Pamela Lenormand, the owner of a popular restaurant located in Empire, which is far from the famous protective wall, does not believe it for a single second. She had to replace her restaurant's ice maker, which was corroded by salt water.

She believes that the feeling of abandonment is strong among residents and traders located south of the raised dike. This has been going on here for months, she laments.

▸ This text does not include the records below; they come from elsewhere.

-- ==== Sys2Proof/Syntax.lean ====
section
/-! DEFINITION. The commands: one constructor for each row of the table, with the row's operands. -/
namespace Sys2Proof
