/-! ## The blocks -/

/-- GLOBAL, 18. -/
def regsGlobal : List RegDef := [
  reg1 "DEVICE_ID" Reg.deviceId 0x000005BB51201F4B#64 [fRo 42 0],
  reg1 "REVISION" Reg.revision 0x200#64 [fRo 15 0],
  reg1 "SERIAL" Reg.serial Config.serial [fRo 63 0],
  regA "DEV_MODE" Reg.devMode 1#64 [fRo 3 0],
  regA "MODE_ENTRY_DTB" Reg.modeEntryDtb 0#64 [fRo 63 0],
  regA "RESET_CAUSE" Reg.resetCause 0x0000000100010001#64 [fRo 47 32, fW1c 22 16, fRo 7 0],
  (reg1 "FM_ROUTE" Reg.fmRoute 0#64 [fRw 63 63, fEnum 57 56 [(1, 2)], fRw 40 32, fRw 7 0]).inHalt,
  reg1 "EVT_MSG_STATUS" Reg.evtMsgStatus 0#64 [fRc 63 32, fRo 8 0],
  (regN "SCRATCH" (Reg.scratch 0) 8 4 0#64 [fRw 63 0]).inHalt,
  { regN "SCRATCH_AON" (Reg.scratchAon 0) 8 2 0#64 [fRw 63 0] with aon := true, halt := true }]

/-- CLOCK_RESET, 12. -/
def regsClock : List RegDef := [
  reg1 "CLK_STATUS" Reg.clkStatus 0#64 [fRo 63 63, fRo 49 32, fRo 17 0],
  reg1 "CLK_EVENTS" Reg.clkEvents 0#64 [fW1c 4 0],
  reg1 "CLK_EVENT_MASK" Reg.clkEventMask 0x1F#64 [fRw 4 0],
  reg1 "DTB" Reg.dtb 0#64 [fRo 63 0],
  reg1 "CDC_OVR_DST" Reg.cdcOvrDst 0#64 [fW1c 17 0],
  reg1 "CDC_OVR_SRC" Reg.cdcOvrSrc 0#64 [fW1c 17 0],
  reg1 "FOLLOW_STATUS" Reg.followStatus 0#64 [fRc 39 32, fRc 17 0],
  regN "DOM" (Reg.dom 0) 8 18 0#64 [fRo 47 32, fRo 19 16, fRo 9 8]]

/-- PORT pages, 02. The PORTS section gives PORT_ID, PORT_CFG, PORT_CTL and EQ_CTL their values (R580). -/
def regsPort : List RegDef := [
  regN "PORT_ID" (Reg.portId 0) 0x1000 512 0#64 [fRo 43 32, fRo 19 16, fRo 11 9, fRo 8 0],
  regN "PORT_CFG" (Reg.portCfg 0) 0x1000 512 0#64 [fRo 55 48, fRo 46 40, fRo 31 28, fRo 23 18, fRo 10 8, fRo 2 0],
  regN "PORT_CTL" (Reg.portCtl 0) 0x1000 512 0#64 [fEnum 11 9 [(0, 6)], fRw 3 3, fW1s 1, fRw 0 0],
  regN "LINK_STATUS" (Reg.linkStatus 0) 0x1000 512 0#64 [fRo 47 32, fRo 25 19, fRo 15 8, fRo 3 0],
  regN "LINK_EVENTS" (Reg.linkEvents 0) 0x1000 512 0#64 [fW1c 12 1],
  regN "LINK_EVENT_MASK" (Reg.linkEventMask 0) 0x1000 512 0x1FFE#64 [fRw 12 1],
  regN "EQ_CTL" (Reg.eqCtl 0) 0x1000 512 0x000007FF07FF0100#64
    [fEnum 42 32 [(1, 0x7FF)], fEnum 26 16 [(1, 0x7FF)], fRw 8 8, fEnum 7 4 [(0, 10)], fRw 3 3],
  regN "EQ_STATUS" (Reg.eqStatus 0) 0x1000 512 0#64 [fRo 47 32, fRo 27 8],
  regN "CREDIT_STATUS" (Reg.creditStatus 0) 0x1000 512 0#64 [fRo 58 48, fRo 40 32, fRo 25 16, fRo 8 0],
  regN "IDE_STATUS" (Reg.ideStatus 0) 0x1000 512 0#64 [fRo 11 8, fRo 3 0],
  regN "EQ_REQ" (Reg.eqReq 0) 0x1000 512 0#64 [fRo 63 51, fRo 42 32],
  regN "EQ_MARGIN_0" (Reg.eqMargin 0 0) 0x1000 512 0#64 [fRo 63 0],
  regN "EQ_MARGIN_1" (Reg.eqMargin 0 1) 0x1000 512 0#64 [fRo 63 0],
  regN "EQ_MARGIN_2" (Reg.eqMargin 0 2) 0x1000 512 0#64 [fRo 47 0],
  (regN "EQ_RESP" (Reg.eqResp 0) 0x1000 512 0#64 [fRw 63 63, fRw 55 48, fRw 3 0]).only]

/-- XLATE, 03. -/
def regsXlate : List RegDef := [
  reg1 "XLATE_CTL" Reg.xlateCtl 0x000003E808000A00#64 [fEnum 47 32 [(1, 65535)], fEnum 29 24 [(1, 63)], fEnum 15 8 [(1, 255)]],
  reg1 "XLATE_STATUS" Reg.xlateStatus 0#64 [fRo 56 48, fRo 40 32, fRo 20 16, fRo 1 0],
  reg1 "XLATE_EVENTS" Reg.xlateEvents 0#64 [fW1c 10 0],
  reg1 "XLATE_EVENT_MASK" 0x400018 0x7FF#64 [fRw 10 0],
  reg1 "GEN_STATUS" Reg.genStatus 0#64 [fRo 31 16, fRo 3 0],
  regN "FILL_REQ" (Reg.fillReq 0) 0x10 2 0#64 [],
  (regN "FILL_RESP" (Reg.fillResp 0) 0x10 2 0#64 [fRw 63 62, fRw 59 48]).only,
  reg1 "DC_TMO_REQ" Reg.dcTmoReq 0#64 [],
  (reg1 "DC_TMO_RESP" Reg.dcTmoResp 0#64 [fRw 63 62, fRw 55 48]).only,
  regN "MIG_STATUS" (Reg.migStatus 0) 8 16 0#64 [fRo 63 62, fRo 58 40, fRo 22 0]]

/-- RAS, 15. The CONS counts are written through `ringConsWrite`. -/
def regsRas : List RegDef := [
  reg1 "RAS_CTL" Reg.rasCtl 0x000000640032001E#64 [fEnum 47 32 [(1, 65535)], fEnum 23 16 [(20, 255)], fRo 8 8, fRw 4 0],
  reg1 "RAS_STATUS" Reg.rasStatus 0#64 [fRo 52 48, fRo 42 32, fRo 29 0],
  reg1 "RAS_EVENTS" Reg.rasEvents 0#64 [fW1c 10 0],
  reg1 "RAS_EVENT_MASK" 0xA00018 0x7FB#64 [fRw 10 0],
  reg1 "ESC_CTL" Reg.escCtl 0x03E803E80064000A#64 [fRw 63 48, fRw 47 32, fRw 31 16, fRw 15 0],
  reg1 "ESC_REQ" Reg.escReq 0#64 [],
  (reg1 "ESC_RESP" Reg.escResp 0#64 [fRw 63 63, fEnum 57 56 [(0, 2)], fRw 55 48]).only,
  (reg1 "ISO_CTL" Reg.isoCtl 0#64 [fW1s 63, fRw 62 62, fRw 55 48, fRw 17 0]).only,
  regN "ISO_PORT" (Reg.isoPort 0) 8 8 0#64 [fRo 63 0],
  regN "STW_WDOG" (Reg.stwWdog 0) 8 4 0#64 [fRo 25 25, fRo 23 16, fW1s 0],
  regN "RING_PROD" (Reg.ringProd 1) 0x20 5 0#64 [fRo 31 0],
  (regN "RING_CONS" (Reg.ringCons 1) 0x20 5 0#64 [fRw 31 0]).inHalt,
  regN "RING_OVF" (Reg.ringOvf 1) 0x20 5 0#64 [fRc 31 0],
  reg1 "VLOG_PROD" Reg.vlogProd 0#64 [fRo 31 0],
  (reg1 "VLOG_CONS" Reg.vlogCons 0#64 [fRw 31 0]).inHalt,
  reg1 "VLOG_OVF" Reg.vlogOvf 0#64 [fRc 31 0],
  regN "LAST_RESORT" Reg.lastResort 8 128 0#64 [fRo 63 0],
  reg1 "LR_STATUS" Reg.lrStatus 0#64 [fRc 63 32, fRo 15 0],
  { regN "HALT_REC" Reg.haltRec 8 8 0#64 [fRo 63 0] with aon := true },
  (regA "HALT_INFO" Reg.haltInfo 0#64 [fW1c 0 0]).inHalt,
  regN "RING" (Reg.ringPos 1) 8 10240 0#64 [fRo 63 0],
  regN "VLOG" Reg.vlogPos 8 16384 0#64 [fRo 63 0]]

They installed this big reverse osmosis machine to treat the water, but it's not even connected to the network. I have my daughter here with me at the restaurant, her skin, her hair, her scalp, you know? All his problems are because of the use of this water.

According to her tests, Catherine Vodopija sees that the salinity of the water in her business is too high. Not to mention the other problems detected in his water samples. The cause, according to her, is the work to raise the underwater dike which stirred up the sediments in the bed of the Mississippi River. They're digging up things that haven't been touched in decades. So, are they stirring up even more nefarious things? We therefore do not know what this water contains.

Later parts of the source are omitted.